BEGIN INFORMATION GIVEN
-- ==== Sys2Proof/Laws/State.lean ====
section
/-! SUPPORT. What each update of State leaves in each field, one simp lemma per update and field, and in the
functions that read State. -/

namespace Sys2Proof.Machine

/-! ### `State.setCtrl` -/

@[simp] theorem State.setCtrl_ctrl (s : State) (v : Word) : (s.setCtrl v).ctrl = v := rfl
@[simp] theorem State.setCtrl_status (s : State) (v : Word) : (s.setCtrl v).status = s.status := rfl
@[simp] theorem State.setCtrl_len (s : State) (v : Word) : (s.setCtrl v).len = s.len := rfl
@[simp] theorem State.setCtrl_crcr (s : State) (v : Word) : (s.setCtrl v).crcr = s.crcr := rfl
@[simp] theorem State.setCtrl_iv (s : State) (v : Word) : (s.setCtrl v).iv = s.iv := rfl
@[simp] theorem State.setCtrl_xiv (s : State) (v : Word) : (s.setCtrl v).xiv = s.xiv := rfl
@[simp] theorem State.setCtrl_lastIv (s : State) (v : Word) : (s.setCtrl v).lastIv = s.lastIv := rfl
@[simp] theorem State.setCtrl_sk1 (s : State) (v : Word) : (s.setCtrl v).sk1 = s.sk1 := rfl
@[simp] theorem State.setCtrl_sk2 (s : State) (v : Word) : (s.setCtrl v).sk2 = s.sk2 := rfl
@[simp] theorem State.setCtrl_key (s : State) (v : Word) : (s.setCtrl v).key = s.key := rfl
@[simp] theorem State.setCtrl_skenc (s : State) (v : Word) : (s.setCtrl v).skenc = s.skenc := rfl
@[simp] theorem State.setCtrl_skmac (s : State) (v : Word) : (s.setCtrl v).skmac = s.skmac := rfl
@[simp] theorem State.setCtrl_dbuf (s : State) (v : Word) : (s.setCtrl v).dbuf = s.dbuf := rfl
@[simp] theorem State.setCtrl_epoch (s : State) (v : Word) : (s.setCtrl v).epoch = s.epoch := rfl
@[simp] theorem State.setCtrl_fitted (s : State) (v : Word) : (s.setCtrl v).fitted = s.fitted := rfl
@[simp] theorem State.setCtrl_pending (s : State) (v : Word) : (s.setCtrl v).pending = s.pending := rfl
@[simp] theorem State.setCtrl_rdata (s : State) (v : Word) : (s.setCtrl v).rdata = s.rdata := rfl

/-! ### `State.setStatus` -/

@[simp] theorem State.setStatus_ctrl (s : State) (v : Word) : (s.setStatus v).ctrl = s.ctrl := rfl
@[simp] theorem State.setStatus_status (s : State) (v : Word) : (s.setStatus v).status = v := rfl
@[simp] theorem State.setStatus_len (s : State) (v : Word) : (s.setStatus v).len = s.len := rfl
@[simp] theorem State.setStatus_crcr (s : State) (v : Word) : (s.setStatus v).crcr = s.crcr := rfl
@[simp] theorem State.setStatus_iv (s : State) (v : Word) : (s.setStatus v).iv = s.iv := rfl
@[simp] theorem State.setStatus_xiv (s : State) (v : Word) : (s.setStatus v).xiv = s.xiv := rfl
@[simp] theorem State.setStatus_lastIv (s : State) (v : Word) : (s.setStatus v).lastIv = s.lastIv := rfl
@[simp] theorem State.setStatus_sk1 (s : State) (v : Word) : (s.setStatus v).sk1 = s.sk1 := rfl
@[simp] theorem State.setStatus_sk2 (s : State) (v : Word) : (s.setStatus v).sk2 = s.sk2 := rfl
@[simp] theorem State.setStatus_key (s : State) (v : Word) : (s.setStatus v).key = s.key := rfl
@[simp] theorem State.setStatus_skenc (s : State) (v : Word) : (s.setStatus v).skenc = s.skenc := rfl
@[simp] theorem State.setStatus_skmac (s : State) (v : Word) : (s.setStatus v).skmac = s.skmac := rfl
@[simp] theorem State.setStatus_dbuf (s : State) (v : Word) : (s.setStatus v).dbuf = s.dbuf := rfl
@[simp] theorem State.setStatus_epoch (s : State) (v : Word) : (s.setStatus v).epoch = s.epoch := rfl
@[simp] theorem State.setStatus_fitted (s : State) (v : Word) : (s.setStatus v).fitted = s.fitted := rfl
@[simp] theorem State.setStatus_pending (s : State) (v : Word) : (s.setStatus v).pending = s.pending := rfl
@[simp] theorem State.setStatus_rdata (s : State) (v : Word) : (s.setStatus v).rdata = s.rdata := rfl

/-! ### `State.setLen` -/

@[simp] theorem State.setLen_ctrl (s : State) (v : BitVec 16) : (s.setLen v).ctrl = s.ctrl := rfl
@[simp] theorem State.setLen_status (s : State) (v : BitVec 16) : (s.setLen v).status = s.status := rfl
@[simp] theorem State.setLen_len (s : State) (v : BitVec 16) : (s.setLen v).len = v := rfl
@[simp] theorem State.setLen_crcr (s : State) (v : BitVec 16) : (s.setLen v).crcr = s.crcr := rfl
@[simp] theorem State.setLen_iv (s : State) (v : BitVec 16) : (s.setLen v).iv = s.iv := rfl
@[simp] theorem State.setLen_xiv (s : State) (v : BitVec 16) : (s.setLen v).xiv = s.xiv := rfl
@[simp] theorem State.setLen_lastIv (s : State) (v : BitVec 16) : (s.setLen v).lastIv = s.lastIv := rfl
@[simp] theorem State.setLen_sk1 (s : State) (v : BitVec 16) : (s.setLen v).sk1 = s.sk1 := rfl
@[simp] theorem State.setLen_sk2 (s : State) (v : BitVec 16) : (s.setLen v).sk2 = s.sk2 := rfl
@[simp] theorem State.setLen_key (s : State) (v : BitVec 16) : (s.setLen v).key = s.key := rfl
@[simp] theorem State.setLen_skenc (s : State) (v : BitVec 16) : (s.setLen v).skenc = s.skenc := rfl
@[simp] theorem State.setLen_skmac (s : State) (v : BitVec 16) : (s.setLen v).skmac = s.skmac := rfl
@[simp] theorem State.setLen_dbuf (s : State) (v : BitVec 16) : (s.setLen v).dbuf = s.dbuf := rfl
@[simp] theorem State.setLen_epoch (s : State) (v : BitVec 16) : (s.setLen v).epoch = s.epoch := rfl
@[simp] theorem State.setLen_fitted (s : State) (v : BitVec 16) : (s.setLen v).fitted = s.fitted := rfl
@[simp] theorem State.setLen_pending (s : State) (v : BitVec 16) : (s.setLen v).pending = s.pending := rfl
@[simp] theorem State.setLen_rdata (s : State) (v : BitVec 16) : (s.setLen v).rdata = s.rdata := rfl

/-! ### `State.setCrcr` -/

@[simp] theorem State.setCrcr_ctrl (s : State) (v : Word) : (s.setCrcr v).ctrl = s.ctrl := rfl
@[simp] theorem State.setCrcr_status (s : State) (v : Word) : (s.setCrcr v).status = s.status := rfl
@[simp] theorem State.setCrcr_len (s : State) (v : Word) : (s.setCrcr v).len = s.len := rfl
@[simp] theorem State.setCrcr_crcr (s : State) (v : Word) : (s.setCrcr v).crcr = v := rfl
@[simp] theorem State.setCrcr_iv (s : State) (v : Word) : (s.setCrcr v).iv = s.iv := rfl
@[simp] theorem State.setCrcr_xiv (s : State) (v : Word) : (s.setCrcr v).xiv = s.xiv := rfl
@[simp] theorem State.setCrcr_lastIv (s : State) (v : Word) : (s.setCrcr v).lastIv = s.lastIv := rfl
@[simp] theorem State.setCrcr_sk1 (s : State) (v : Word) : (s.setCrcr v).sk1 = s.sk1 := rfl
@[simp] theorem State.setCrcr_sk2 (s : State) (v : Word) : (s.setCrcr v).sk2 = s.sk2 := rfl
@[simp] theorem State.setCrcr_key (s : State) (v : Word) : (s.setCrcr v).key = s.key := rfl
@[simp] theorem State.setCrcr_skenc (s : State) (v : Word) : (s.setCrcr v).skenc = s.skenc := rfl
@[simp] theorem State.setCrcr_skmac (s : State) (v : Word) : (s.setCrcr v).skmac = s.skmac := rfl
@[simp] theorem State.setCrcr_dbuf (s : State) (v : Word) : (s.setCrcr v).dbuf = s.dbuf := rfl
@[simp] theorem State.setCrcr_epoch (s : State) (v : Word) : (s.setCrcr v).epoch = s.epoch := rfl
@[simp] theorem State.setCrcr_fitted (s : State) (v : Word) : (s.setCrcr v).fitted = s.fitted := rfl
@[simp] theorem State.setCrcr_pending (s : State) (v : Word) : (s.setCrcr v).pending = s.pending := rfl
@[simp] theorem State.setCrcr_rdata (s : State) (v : Word) : (s.setCrcr v).rdata = s.rdata := rfl

/-! ### `State.setIv` -/

@[simp] theorem State.setIv_ctrl (s : State) (v : BlockReg) : (s.setIv v).ctrl = s.ctrl := rfl
@[simp] theorem State.setIv_status (s : State) (v : BlockReg) : (s.setIv v).status = s.status := rfl
@[simp] theorem State.setIv_len (s : State) (v : BlockReg) : (s.setIv v).len = s.len := rfl
@[simp] theorem State.setIv_crcr (s : State) (v : BlockReg) : (s.setIv v).crcr = s.crcr := rfl
@[simp] theorem State.setIv_iv (s : State) (v : BlockReg) : (s.setIv v).iv = v := rfl
@[simp] theorem State.setIv_xiv (s : State) (v : BlockReg) : (s.setIv v).xiv = s.xiv := rfl
@[simp] theorem State.setIv_lastIv (s : State) (v : BlockReg) : (s.setIv v).lastIv = s.lastIv := rfl
@[simp] theorem State.setIv_sk1 (s : State) (v : BlockReg) : (s.setIv v).sk1 = s.sk1 := rfl
@[simp] theorem State.setIv_sk2 (s : State) (v : BlockReg) : (s.setIv v).sk2 = s.sk2 := rfl
@[simp] theorem State.setIv_key (s : State) (v : BlockReg) : (s.setIv v).key = s.key := rfl
@[simp] theorem State.setIv_skenc (s : State) (v : BlockReg) : (s.setIv v).skenc = s.skenc := rfl
@[simp] theorem State.setIv_skmac (s : State) (v : BlockReg) : (s.setIv v).skmac = s.skmac := rfl
@[simp] theorem State.setIv_dbuf (s : State) (v : BlockReg) : (s.setIv v).dbuf = s.dbuf := rfl
@[simp] theorem State.setIv_epoch (s : State) (v : BlockReg) : (s.setIv v).epoch = s.epoch := rfl
@[simp] theorem State.setIv_fitted (s : State) (v : BlockReg) : (s.setIv v).fitted = s.fitted := rfl
@[simp] theorem State.setIv_pending (s : State) (v : BlockReg) : (s.setIv v).pending = s.pending := rfl
@[simp] theorem State.setIv_rdata (s : State) (v : BlockReg) : (s.setIv v).rdata = s.rdata := rfl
END INFORMATION GIVEN
- WHAT YOU ARE ASKED TO DO:
Reproduce verbatim only the segment of the listing bounded by the line containing "(s.setStatus v).rdata = s.rdata := rfl" and the line containing "(s.setLen v).crcr = s.crcr := rfl", with both boundary lines included.

- ANSWER AREA:
@[simp] theorem State.setStatus_rdata (s : State) (v : Word) : (s.setStatus v).rdata = s.rdata := rfl

/-! ### `State.setLen` -/

@[simp] theorem State.setLen_ctrl (s : State) (v : BitVec 16) : (s.setLen v).ctrl = s.ctrl := rfl
@[simp] theorem State.setLen_status (s : State) (v : BitVec 16) : (s.setLen v).status = s.status := rfl
@[simp] theorem State.setLen_len (s : State) (v : BitVec 16) : (s.setLen v).len = v := rfl
@[simp] theorem State.setLen_crcr (s : State) (v : BitVec 16) : (s.setLen v).crcr = s.crcr := rfl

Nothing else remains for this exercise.